QUESTION 1: What result did the UK court reach?

(Scroll down for answer.)

 

A UK court held that similar contract language was ambiguous, and consequently that summary judgment in favor of the investor was improper. See Dooba Developments Ltd. v. McLagan Investments Ltd., [2016] EWHC 2944 (Ch) (allowing developer’s appeal).

(Hat tip: Ken Adams.)

This is potentially a significant pain in the [neck] for the parties: Unless they can settle the case, they’ll have to go back to the lower court and incur the expense and inconvenience of getting ready for trial.

QUESTION 2: How could this cancellation right have been drafted more clearly, so as to avoid the need for a trial?

(Scroll down for one possible answer.)

 

 

The cancellation right could have been worded, for example: “if any of these tasks has not been met by March 31, then either party may cancel this Agreement by giving written notice to the other party.”

VARIATION:

Suppose that:

  • Investor did not give notice of cancellation until five years had passed, with no action by either party to move forward with the development project.
  • Developer makes the same objection to cancellation.
  • Investor responds that this is ridiculous in view of the circumstances.
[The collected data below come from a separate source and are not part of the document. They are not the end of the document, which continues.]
/-- Commit k begins and applies its entries; it goes on where an entry had to wait or a group was halted (R92, R95). -/
def execQuantumCommitStart (l : Nat) (s : State) : Host.Outcome State Fault Refusal :=
  if s.commitDue l then
    let s1 := s.updLaunch l fun L => { L with committing := true }
    let cores := (((s.launchGroups l).map fun G => G.waves.map (·.core)).flatten).eraseDups
    let s2 := cores.foldl (fun s c => s.l1Clear c) s1
    .next (State.commitRun l (s2.commitFuel l) s2 false).1
  else if ((s.launch? l).map fun L => L.committing && L.outcome.isNone).getD false && (s.commitNext l).isSome then
    let r := State.commitRun l (s.commitFuel l) s false
    if r.2 then .next r.1 else .next s
  else .next s

/-! After the last entry (R92, R93, R132). -/

/-- The waiting instructions of R90. -/
def execWaiting (i : Instr) (s : State) : Option State :=
  match i with
  | .barrWait c d a b off => some (outState s (execBarrWait c d a b off s))
  | .mwait c ty acq sc d a b off => some (outState s (execMwait c ty acq sc d a b off s))
  | .qpush c once d a b off => some (outState s (execQpush c once d a b off s))
  | .qpop c once d a b off => some (outState s (execQpop c once d a b off s))
  | .jwait c d a off => some (outState s (execJwait c d a off s))
  | .cntw c d a b off => some (outState s (execCntw c d a b off s))
  | .cwait c d a => some (outState s (execCwait c d a s))
  | .rwait c d => some (outState s (execRwait c d s))
  | .bgwait c d a off => some (outState s (execBgwait c d a off s))
  | .cpoll c d a off => some (outState s (execCpoll c d a off s))
  | _ => none

/-- A thread at a waiting instruction looks once at the committed state (R93): it goes on, or ends its next quantum
with nothing to commit.  DEDUCED, log entry 31. -/
def State.lookAgain (s : State) (t : TRef) : State :=
  let x := s.thread t
  if x.exited || x.stopped || x.park != .no || x.slot = 0 || s.breaksAt t then s
  else match s.standing t with
  | none => s
  | some (h, w) =>
    match decode w with
    | none => s
    | some i =>
      let s0 := s.updThread t fun x => { x with qwait := x.qwait + 1 }
      match execWaiting i (s0.asGang (s.ctx t).core ((s.waveOf t).slot / 8) h [t]) with
      | none => s
      | some s1 =>
        let y := s1.thread t
        if y.pc == x.pc && y.slot == x.slot && y.rep == x.rep && !y.stopped then
          s0.updThread t fun x => { x with qended := true, qcount := 0 }
        else s1.updThread t fun x => { x with qwait := 0 }

/-- Whether everything a quantum has deferred has completed (R92). -/
def State.commitDrained (s : State) (l : Nat) : Bool :=
  let gs := s.launchGroups l
  (s.commitNext l).isNone && !s.commitHeld l && s.postsDone l false &&
    s.ops.all fun o => !(gs.any fun G => o.thr.group == some G.id) || (match o.kind with | .qsync _ => true | _ => false)

/-- The uniform registers after a commit: of one register's writes in the quantum the latest thread's last one stands
(R35, R92, R94).  DEDUCED, log entry 131. -/
def Group.kCommit (G : Group) : Group :=
  let last := fun (n : Nat) (cur : W32) =>
    let es := kNews cur (G.kOld.filter fun k => k.reg == n)
    let top := es.foldl (fun m e => Nat.max m e.1.writer) 0
    ((es.find? fun e => e.1.writer == top).map (·.2)).getD cur
  { G with k := G.k.zipIdx.map fun x => last x.2 x.1, kOld := [] }

/-- The next quantum opens: counts start again, `qsync` returns, releases and complete sets are decided, waiting
instructions look once at the committed state, and a pre-emption of the partition halts the groups (R92, R93, R95, R132). -/
def State.openQuantum (s : State) (l : Nat) : State :=
  let gs := s.launchGroups l
  let mine := fun (o : Op) => gs.any fun G => o.thr.group == some G.id
  let fresh := fun (x : Thread) => { x with qcount := 0, qended := false, gset := none }
  let s1 := (s.updLaunch l fun L => { L with quantum := L.quantum + 1 })
  let s2 := gs.foldl (fun (s : State) (G : Group) => s.updGroup G.id fun G => { G.kCommit with threads := G.threads.map fresh }) s1
  let s3 : State := { s2 with ops := s2.ops.map fun o => match o.kind with
    | .qsync _ => if mine o then { o with kind := .result [] } else o
    | _ => o }
  let s4 := gs.foldl (fun (s : State) (G : Group) => G.waves.foldl (fun s w => State.tokenEnd 32 s G.id w.idx) s) s3
  let order := s4.commitOrder l
  let s5 := s4.openSets order
  let s6 := order.foldl (fun s t => s.lookAgain t) s5
  let s7 := s6.updLaunch l fun L => { L with committing := false }
  gs.foldl (fun (s : State) (G : Group) => if (s.partAt G.part).preempt == Preempt.halting then s.haltGroup G.id .preempt 0 else s) s7

/-- DEDUCED, log entry 110. -/
def execQuantumCommitComplete (l : Nat) (s : State) : Host.Outcome State Fault Refusal :=
  match s.launch? l with
  | none => .next s
  | some L =>
    if !L.committing || L.outcome.isSome || !s.commitDrained l then .next s
    else .next (s.openQuantum l)

end Sys2Proof.Machine
end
QUESTION 3: How could the drafters have tried to avoid this difficulty?

(Scroll down for one possible answer.)

 

  • The drafters could have stated a deadline or sunset for exercise of the cancellation right — this is an example of the principle that drafters should always think about how particular rights or ob­lig­a­tions will come to an end.
  • The drafters could have built in further cancellation rights that would arise if additional stated milestones were not met.